One task in a set on 4-5 ALWAYS has a computation error (i5-4590, B85M-E rev 1.02, 8GB Memtested RAM, GTX 970, Antec HCG-520 PSU)

eton975
eton975
Joined: 5 Mar 14
Posts: 5
Credit: 187262
RAC: 0
Topic 198059

I've noticed that one task in pretty much every set of 4 or 5 (usually one of these 4-5 being a GPU task) suddenly jumps forward in progress and then has a computation error.
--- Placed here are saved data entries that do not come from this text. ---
theorem Inv.storeBytes (h : Inv s) {a : Nat} {bs : List Byte} (hb : a + bs.length ≤ 0x1000) :
    Inv (s.storeBytes a bs) where
  cfg := by simpa using h.cfg
  mem := by simpa using s.wf_storeBytes bs a h.mem hb
  disp := by simpa using h.disp
  pc := by simpa using h.pc
  stack := by simpa using h.stack
  waiting := by simpa using h.waiting
  halted := by simpa using h.halted
  clear := by simpa using h.clear

theorem Fetched.storeBytes (h : Fetched s) {a : Nat} {bs : List Byte} (hb : a + bs.length ≤ 0x1000) :
    Fetched (s.storeBytes a bs) :=
  ⟨h.inv.storeBytes hb, by simpa using h.running, by simpa using h.fetch⟩

/-- CALL pushes an address of at most 0x1000 (10_state R26, R28). -/
theorem Fetched.push (h : Fetched s) (e : s.push (s.pc + 2) = some t) : Fetched t := by
  obtain ⟨hsp, e'⟩ | ⟨-, e'⟩ := s.push_cases (s.pc + 2) <;> rw [e'] at e <;> cases e
  have hpc := fetchOk_le h.fetch
  have hstack : ∀ k : Fin 16, ((s.stack.set s.sp.val (s.pc + 2))[k.val]).toNat ≤ 0x1000 := by
    intro k
    rw [Vector.getElem_set]
    split
    · bv_omega
    · exact h.inv.stack k
  exact ⟨⟨h.inv.cfg, h.inv.mem, h.inv.disp, h.inv.pc, hstack, h.inv.waiting, h.inv.halted, h.inv.clear⟩,
    h.running, h.fetch⟩

/-- RET takes a stacked address, which is a good pc. -/
theorem Fetched.pop_jump (h : Fetched s) {w : Word} (e : s.pop = some (w, t)) : Inv (t.jump w) := by
  obtain ⟨hsp, e'⟩ | ⟨-, e'⟩ := s.pop_cases <;> rw [e'] at e <;> cases e
  have hw := h.inv.stack ⟨s.sp.val - 1, by have := s.sp.isLt; omega⟩
  exact h.congr.jump (hw.trans (by decide))

/-- Fx0A begins a wait on the fetchable pc it stands on (45_misc R181). -/
theorem Fetched.wait (h : Fetched s) (r : RegIx) : Inv ((s.rememberKeys.beginWait r).jump s.pc) :=
  ⟨h.inv.cfg, h.inv.mem, h.inv.disp, h.inv.pc, h.inv.stack, fun _ _ => h.fetch, nofun,
    fun _ => h.inv.clear (by simp [h.running])⟩

end Sys2Proof.Machine
end

section
/-! PROOFS. What an instruction can do, said once: it completes with a pc commit, or it raises a fatal failure. -/

namespace Sys2Proof.Machine

open Sys2Proof.Claims

variable {s t e : State} {i : Instr} {p : Word}

/-! ### The instructions that can fail, by the check they make -/

theorem exec_ret_of_pop {w : Word} (h : s.pop = some (w, t)) : exec .ret s = .next (t.jump w) := by
  simp only [exec, execRet, h]

theorem exec_ret_of_empty (h : s.pop = none) :
    exec .ret s = .next (s.raise .stackUnderflow (encode .ret) 0) := by
  simp only [exec, execRet, h]

theorem exec_call_of_push {nnn : Addr} (h : s.push (s.pc + 2) = some t) :
    exec (.call nnn) s = .next (t.jump (zextAddr nnn)) := by
  simp only [exec, execCall, h]

theorem exec_call_of_full {nnn : Addr} (h : s.push (s.pc + 2) = none) :
    exec (.call nnn) s = .next (s.raise .stackOverflow (encode (.call nnn)) 0) := by
  simp only [exec, execCall, h]

theorem exec_skp_of_key {x : RegIx} {k : Fin 16} (h : s.keyIndex x = some k) :
    exec (.skp x) s = .next (s.skipIf (s.keyPressed k)) := by
  simp only [exec, execSkp, h]

theorem exec_skp_of_noKey {x : RegIx} (h : s.keyIndex x = none) :
    exec (.skp x) s = .next (s.raise .operandOutOfRange (encode (.skp x)) 0) := by
  simp only [exec, execSkp, h]

theorem exec_sknp_of_key {x : RegIx} {k : Fin 16} (h : s.keyIndex x = some k) :
    exec (.sknp x) s = .next (s.skipIf (!s.keyPressed k)) := by
  simp only [exec, execSknp, h]

theorem exec_sknp_of_noKey {x : RegIx} (h : s.keyIndex x = none) :
    exec (.sknp x) s = .next (s.raise .operandOutOfRange (encode (.sknp x)) 0) := by
  simp only [exec, execSknp, h]

theorem exec_ldFVx_of_digit {x : RegIx} {d : Fin 16} (h : s.fontDigit x = some d) :
    exec (.ldFVx x) s = .next (s.setI (glyphAddress s.cfg d)).advance := by
  simp only [exec, execLdFVx, h]

theorem exec_ldFVx_of_noDigit {x : RegIx} (h : s.fontDigit x = none) :
    exec (.ldFVx x) s = .next (s.raise .operandOutOfRange (encode (.ldFVx x)) 0) := by
  simp only [exec, execLdFVx, h]

/-! ### Completion and failure -/

/-- `s` became `e` by what the instruction writes besides pc and the outcome, and the instruction completes with
`pc <- p` (30_encoding R76). Where a STEP runs it on a good machine, the machine stays good. -/
structure Completes (i : Instr) (s e : State) (p : Word) : Prop where
  answers : exec i s = .next (e.jump p)
  parts : KeepsAllBut (writtenParts i) s e
  regs : KeepsRegsBut (writtenRegs i) s e
  inv : Fetched s → Inv (e.jump p)

/-- The instruction raises a fatal failure (60_exceptions R204). -/
structure Fails (i : Instr) (s : State) (f : FailureCode) (w addr : Word) : Prop where
  answers : exec i s = .next (s.raise f w addr)
  fatal : f.number ∈ [2, 3, 4, 5]
  parts : [.rs, .sr] ⊆ writtenParts i

/-- A raised failure, its code and the parts of the instruction being routine. -/
theorem Fails.of_raise {f : FailureCode} {w addr : Word} (answers : exec i s = .next (s.raise f w addr))
    (fatal : f.number ∈ [2, 3, 4, 5] := by decide) (parts : [.rs, .sr] ⊆ writtenParts i := by simp [writtenParts]) :
    Fails i s f w addr :=
  ⟨answers, fatal, parts⟩

/-- Completion of an instruction that writes no general register. -/
theorem Completes.of_noRegs {ps : List Part} (answers : exec i s = .next (e.jump p)) (parts : KeepsAllBut ps s e)
    (inv : Fetched s → Inv (e.jump p)) (hsub : ps ⊆ writtenParts i := by simp [writtenParts])
    (hregs : .regs ∉ writtenParts i := by simp [writtenParts]) : Completes i s e p :=
  ⟨answers, parts.mono hsub, (parts.mono hsub).keepsRegsBut hregs _, inv⟩

/-- Completion of an instruction that writes pc only. -/
theorem Completes.of_pcOnly (answers : exec i s = .next (s.jump p)) (inv : Fetched s → Inv (s.jump p))
    (hregs : .regs ∉ writtenParts i := by simp [writtenParts]) : Completes i s s p :=
  .of_noRegs answers (.refl [] s) inv (by simp) hregs

/-- The exact sum that JMP V0+addr takes is within the bound of 10_state R26 (42_class9_to_C R142). -/
theorem toNat_zextByte_add_zextAddr_le (b : Byte) (a : Addr) : (zextByte b + zextAddr a).toNat ≤ 0x10FE := by
  have := b.isLt
  have := a.isLt
  simp only [zextByte, zextAddr, BitVec.toNat_add, BitVec.truncate_eq_setWidth, BitVec.toNat_setWidth]
  omega

theorem toNat_zextAddr_le (a : Addr) : (zextAddr a).toNat ≤ 0x10FE := by
  have := a.isLt
  simp only [zextAddr, BitVec.truncate_eq_setWidth, BitVec.toNat_setWidth]
  omega

/-- A block of at least one byte that may be stored ends inside memory (20_memory R56). -/
theorem State.storable_block_le {n : Nat} (h : ∀ a ∈ s.addresses (n + 1), mayStore s.cfg a = true) :
    s.i.toNat + (n + 1) ≤ 0x1000 :=
  ((mayStore_iff _ _).1 (h _ (State.mem_addresses.2 ⟨n, by omega, rfl⟩))).1
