/-- EV_CORE_SUSPECT (R399, R404): `source` 0 is residue, 1 the Groomer; a core that is named shows in LAST_SUSPECT. -/
def nameSuspect (s : State) (cid : BitVec 12) (unit corehedge source : Nat) : State :=
  let s := if unit ≤ 2 ∨ unit = unitSequencer then upIg s (fun g => { g with lastSuspect := BitVec.ofNat 8 corehedge }) else s
  raiseEvent s evCoreSuspect cid (at_ 63 56 unit ||| at_ 55 48 corehedge ||| at_ 47 40 source) 0 0

/-- A residue mismatch, or a duplicated operation that differs (R228, R397, R399): ST_ARITH and the events. -/
def arithFault (s : State) (o : Owner) (unit corehedge lane : Nat) (addr : Word) : State :=
  let s := jobFault s o stArith 0 0xFFFF
  let s := raiseEvent s evArithMismatch o.cid (at_ 63 56 unit ||| at_ 55 48 corehedge ||| at_ 47 40 lane) addr 0
  nameSuspect s o.cid unit corehedge 0

/-! ### Digests (R436) -/

/-- H(tag, data). -/
def digestH (tag : Word) (data : List Byte) : Word :=
  let t := wordBytes tag
  ((crc32c (t ++ data)).zeroExtend 64 <<< 32) ||| (crc32c (data ++ t)).zeroExtend 64

/-- Add one write to the digest of the command that makes it. -/
def digestAdd (s : State) (o : Owner) (tag : Word) (data : List Byte) : State :=
  match s.job o.job with
  | none => s
  | some j =>
    if j.digest then
      upJob s o.job (fun j => { j with digests := Tbl.upd 0 j.digests o.idx (fun d => d + digestH tag data) })
    else s

/-- The job keeps digests. -/
def State.digests (s : State) (o : Owner) : Bool :=
  match s.job o.job with
  | none => false
  | some j => j.digest

/-- The aligned 64-byte lines that a byte range touches. -/
def linesOf (a n : Nat) : List Nat :=
  if n = 0 then [] else (List.range ((a + n - 1) / 64 + 1 - a / 64)).map (fun i => 64 * (a / 64 + i))

/-- The slot of a job that a core serves. -/
def slotOf (s : State) (o : Owner) (c : Nat) : Nat :=
  match s.job o.job with
  | none => 0
  | some j => (j.cores.findIdx? (· == c)).getD 0

/-! ### The interleave (R58 to R63) -/

def ImapEntry.unit (e : ImapEntry) : Nat :=
  match e.grain with
  | 0 => 64
  | 1 => 256
  | 2 => 1024
  | 3 => 4096
  | _ => 32 * e.stride32

def ImapEntry.base (e : ImapEntry) : Nat := e.base64K * 65536
def ImapEntry.len (e : ImapEntry) : Nat := e.blocks * 12288 * e.unit

/-- The region that contains a local offset. -/
def regionOf (m : List ImapEntry) (off : Nat) : Option ImapEntry :=
  m.find? (fun e => decide (e.base ≤ off ∧ off < e.base + e.len))

def rotl32 (x k : Nat) : Nat := ((x <<< k) ||| (x >>> (32 - k))) % 2 ^ 32

/-- Where a unit lies: its stack, channel in stack, bank select and column byte (R62). -/
structure Loc where
  stack : Nat
  chan  : Nat
  bgs   : Nat
  p     : Nat
deriving DecidableEq, Repr

/-- The hash of R62. -/
def locate (e : ImapEntry) (off : Nat) : Loc :=
  let rel := off - e.base
  let u := e.unit
  let unit := rel / u
  let r := unit % 12
  let v := unit / 12
  let w := nbits v 41 10
  let g := w ^^^ rotl32 w 11 ^^^ rotl32 w 17 ^^^ rotl32 w 25
  let h := g ^^^ (v % 1024)
  let rot := (nbits h 31 16 * 12) >>> 16
  ⟨(r + rot) % 12, nbits h 5 0, nbits h 9 6, e.base / 12288 + w * u + rel % u⟩

/-- The DRAM location inside the channel (R57, R62). -/
def Loc.bankGroup (l : Loc) : Nat := nbits l.bgs 1 0
def Loc.bank (l : Loc) : Nat := nbits l.bgs 3 2
def Loc.sid (l : Loc) : Nat := l.p / 2 ^ 24
def Loc.dramRow (l : Loc) : Nat := l.p % 2 ^ 24 / 1024
def Loc.column (l : Loc) : Nat := l.p % 1024

/-- The channel of a local offset; channel 0 where no region contains it. -/
def channelOf (m : List ImapEntry) (off : Nat) : Nat :=
  match regionOf m off with
  | none => 0
  | some e => let l := locate e off; 64 * l.stack + l.chan

def State.channel (s : State) (off : Nat) : Nat := channelOf s.imap off
def State.stack (s : State) (off : Nat) : Nat := s.channel off / 64

/-- The unit size of the region of an offset. -/
def State.unitAt (s : State) (off : Nat) : Nat :=
  match regionOf s.imap off with
  | none => 64
  | some e => e.unit

/-- The pieces of a local extent, one for each unit it meets: (first byte, bytes) (R63). -/
def unitPieces (s : State) : Nat → Nat → Nat → List (Nat × Nat)
  | 0, _, _ => []
  | fuel + 1, off, n =>
    if n = 0 then []
    else
      let u := s.unitAt off
      let base := match regionOf s.imap off with
        | none => 0
        | some e => e.base
      let m := min n (u - (off - base) % u)
      (off, m) :: unitPieces s fuel (off + m) (n - m)

/-- The pieces of an extent; a unit is at least 32 bytes long. -/
def State.extentUnits (s : State) (off n : Nat) : List (Nat × Nat) := unitPieces s (n / 32 + 2) off n

/-- The extent lies within one unit (R63, R67). -/
def State.oneUnit (s : State) (off n : Nat) : Bool := decide ((s.extentUnits off n).length ≤ 1)

/-! ### The Privet check (R352 to R354) -/

/-- R353. -/
def privetAllows (e : BitVec 16) (cid : BitVec 12) (write : Bool) : Bool :=
  cid == 0 || (if write then e.getLsbD 14 else e.getLsbD 15) || e.extractLsb' 0 12 == cid
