/-! ### Residues (R225 to R227) -/

/-- The residue of a weight or an activation: of the integer, or of an FP value's significand. -/
def evResidue (isInt : Bool) (x : Ev) : Nat := res7 (if isInt then x.rne else x.significand)

/-- The residue that a unit sends down beside its integer sum: that of its products and of the incoming partial. -/
def unitResidue (w x : List Nat) (above : Nat) : Nat := res7Sum (above :: List.zipWith res7Mul w x)

/-- The residue that arrives with a column's sum, from the residues of its weights and of the vector. -/
def columnResidue : List (List Nat) → List Nat → Nat → Nat
  | [], _, r => r
  | w :: t, x, r => columnResidue t (x.drop 32) (unitResidue w (x.take 32) r)

/-- The parity bit of a stored code (R204). -/
def codeParity (raw : Nat) : Bool := (List.range 4).foldl (fun p i => p != raw.testBit i) false

/-- An exact sum clamped to the range of an entry, and whether it was. -/
def clampAcc (v : Int) : BitVec 32 × Bool :=
  if 2 ^ 31 - 1 < v then (BitVec.ofInt 32 (2 ^ 31 - 1), true)
  else if v < -(2 ^ 31 - 1) then (BitVec.ofInt 32 (-(2 ^ 31 - 1)), true)
  else (BitVec.ofInt 32 v, false)

/-- What an accumulator add makes of an entry and a sum (R209), and whether it clamped. -/
def accAdd (isInt : Bool) (old sum : BitVec 32) : BitVec 32 × Bool :=
  if isInt then clampAcc (old.toInt + sum.toInt) else (f32add old sum, false)

/-- R192: the INT8 code of y over s_out; the counts of REQUANT_SAT and NONFINITE. -/
def requant (y so : BitVec 32) : Int × Nat × Nat :=
  let a := d32 y
  let b := d32 so
  let sign : Int := if a.isNeg != b.isNeg then -127 else 127
  if a.isNan || b.isNan || (a.isZero && b.isZero) || (!a.isFinite && !b.isFinite) then (0, 0, 1)
  else if !a.isFinite || b.isZero then (sign, 1, 0)
  else if !b.isFinite then (0, 0, 0)
  else
    let n := units149 y * (if units149 so < 0 then -1 else 1)
    let q := rneDiv n (units149 so).natAbs
    if 127 < q then (127, 1, 0) else if q < -127 then (-127, 1, 0) else (q, 0, 0)

/-! ### Running a descriptor -/

def upMx (s : State) (c : Nat) (f : ArrayRec → ArrayRec) : State := upCore s c (fun k => { k with mx := f k.mx })

/-- The key of an accumulator entry of a column. -/
def accKey (j e : Nat) : Nat := 512 * j + e

/-- The words of a range read, with their errors counted; none where one is poisoned. -/
def arrRead (s : State) (c a n : Nat) : State × Option (List Byte) :=
  let s := spTouch s c a n
  if s.spPoison c a n then (s, none) else (s, some (s.sp c a n))

/-- The use of the weight scale stream. -/
def ArrD.wUse (d : ArrD) (c : Nat) : ScaleUse :=
  { core := c, tensor := d.wTens, reads := d.wBlocks.contains, block := blockAddr d.wAddr d.wBlk, written := d.written }

/-- The use of the activation scale stream. -/
def ArrD.aUse (d : ArrD) (c : Nat) : ScaleUse :=
  { core := c, tensor := d.aTens, reads := d.allA.contains, block := blockAddr d.aAddr d.aBlk, written := d.written }

/-- The column scales: those of W_BLOCK0 where they are used, else 1.0 (R220, R223). -/
def columnScales (d : ArrD) (w : ScaleWalk) : Option (List (BitVec 32)) :=
  if d.scales then
    match w.got.find? (fun b => b.block == d.wBlk) with
    | some b => if b.kind = 1 ∧ d.cols ≤ b.scales.length then some (b.scales.take d.cols) else none
    | none => none
  else some (List.replicate d.cols f32one)

/-- R223: the weight scale stream, and the column scales. -/
def weightScales (s : State) (c : Nat) (d : ArrD) : State × Except DataEnd (List (BitVec 32)) :=
  if d.wScaled then
    match scaleWalks (d.wUse c) [d.wBlk] { next := d.wBlk, addr := d.wScale } s with
    | (s, some st, _) => (s, .error st)
    | (s, none, w) =>
      match columnScales d w with
      | none => (s, .error (.pair stBadDescriptor))
      | some l =>
        match scaleWalks (d.wUse c) d.wBlocks w s with
        | (s, some st, _) => (s, .error st)
        | (s, none, _) => (s, .ok l)
  else (s, .ok (List.replicate d.cols f32one))

/-- The rows of the tile, as the bytes of their records; none where a word is poisoned (R200, R224). -/
def tileRows (c : Nat) (d : ArrD) : List Nat → State → State × Option (List (List Byte))
  | [], s => (s, some [])
  | r :: t, s =>
    match arrRead s c (d.tileRow r).1 (d.tileRow r).2 with
    | (s, none) => (s, none)
    | (s, some l) =>
      match tileRows c d t s with
      | (s, none) => (s, none)
      | (s, some rest) => (s, some (l :: rest))

/-- An activation vector as it enters: its bytes and s_act. -/
abbrev ArrVec := List Byte × BitVec 32

/-- Activation vector m: its scale blocks are checked, then its words. -/
def enterVector (s : State) (c : Nat) (d : ArrD) (m : Nat) (w : ScaleWalk) : State × Except DataEnd (ScaleWalk × ArrVec) :=
  let read := fun (s : State) (w : ScaleWalk) (sc : BitVec 32) =>
    match arrRead s c (d.aVec m) d.aSize with
    | (s, none) => (s, (.error (.job stPoisoned) : Except DataEnd (ScaleWalk × ArrVec)))
    | (s, some l) => (s, .ok (w, (l, sc)))
  if d.aScaled then
    let off := tensorOff d.aAddr d.aBlk (d.aVec m)
    match scaleWalks (d.aUse c) [off / 4096] w s with
    | (s, some st, _) => (s, .error st)
    | (s, none, w) =>
      match (if d.scales then w.scaleOf d.aStride off s else (s, .ok f32one)) with
      | (s, .error st) => (s, .error st)
      | (s, .ok sc) =>
        match scaleWalks (d.aUse c) (d.aBlocks m) w s with
        | (s, some st, _) => (s, .error st)
        | (s, none, w) => read s w sc
  else read s w f32one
Here's the error output of one:

Quote:

7.4.36

(unknown error) - exit code -1 (0xffffffff)

2015-04-18 19:48:26.3296 (5236) [normal]: This program is published under the GNU General Public License, version 2
2015-04-18 19:48:26.3296 (5236) [normal]: For details see http://einstein.phys.uwm.edu/license.php
2015-04-18 19:48:26.3296 (5236) [normal]: This Einstein@home App was built at: Mar 20 2015 10:34:04

2015-04-18 19:48:26.3296 (5236) [normal]: Start of BOINC application 'projects/einstein.phys.uwm.edu/einstein_S6BucketFU2UB_1.01_windows_intelx86__SSE2.exe'.
Activated exception handling...
2015-04-18 19:48:26.3296 (5236) [debug]: Flags: LAL_NDEBUG, OPTIMIZE, HS_OPTIMIZATION, GC_SSE2_OPT, i386, SSE, SSE2, GNUC X86 GNUX86
2015-04-18 19:48:26.3296 (5236) [debug]: Set up communication with graphics process.
command line: projects/einstein.phys.uwm.edu/einstein_S6BucketFU2UB_1.01_windows_intelx86__SSE2.exe @../../projects/einstein.phys.uwm.edu/S6BucketFU2UB_30379196.conf.gz --DataFiles1=..\..\projects\einstein.phys.uwm.edu\h1_0204.30_S6GC1;..\..\projects\einstein.phys.uwm.edu\l1_0204.30_S6GC1;..\..\projects\einstein.phys.uwm.edu\h1_0204.35_S6GC1;..\..\projects\einstein.phys.uwm.edu\l1_0204.35_S6GC1;..\..\projects\einstein.phys.uwm.edu\h1_0204.40_S6GC1;..\..\projects\einstein.phys.uwm.edu\l1_0204.40_S6GC1;..\..\projects\einstein.phys.uwm.edu\h1_0204.45_S6GC1;..\..\projects\einstein.phys.uwm.edu\l1_0204.45_S6GC1 --ephemE=../../projects/einstein.phys.uwm.edu/earth_09_11 --ephemS=../../projects/einstein.phys.uwm.edu/sun_09_11 --segmentList=../../projects/einstein.phys.uwm.edu/seglist-S6BucketFU2UB.dat -o ../../projects/einstein.phys.uwm.edu/h1_0204.30_S6GC1__S6BucketFU2UBb_30379196_0_0
Code-version: %% LAL: 6.12.0.1 (CLEAN 63b6fcfd194db92b458300b2e4d5a2eefb8c253b)
%% LALPulsar: 1.9.0.1 (CLEAN 63b6fcfd194db92b458300b2e4d5a2eefb8c253b)
%% LALApps: 6.14.0.1 (CLEAN 63b6fcfd194db92b458300b2e4d5a2eefb8c253b)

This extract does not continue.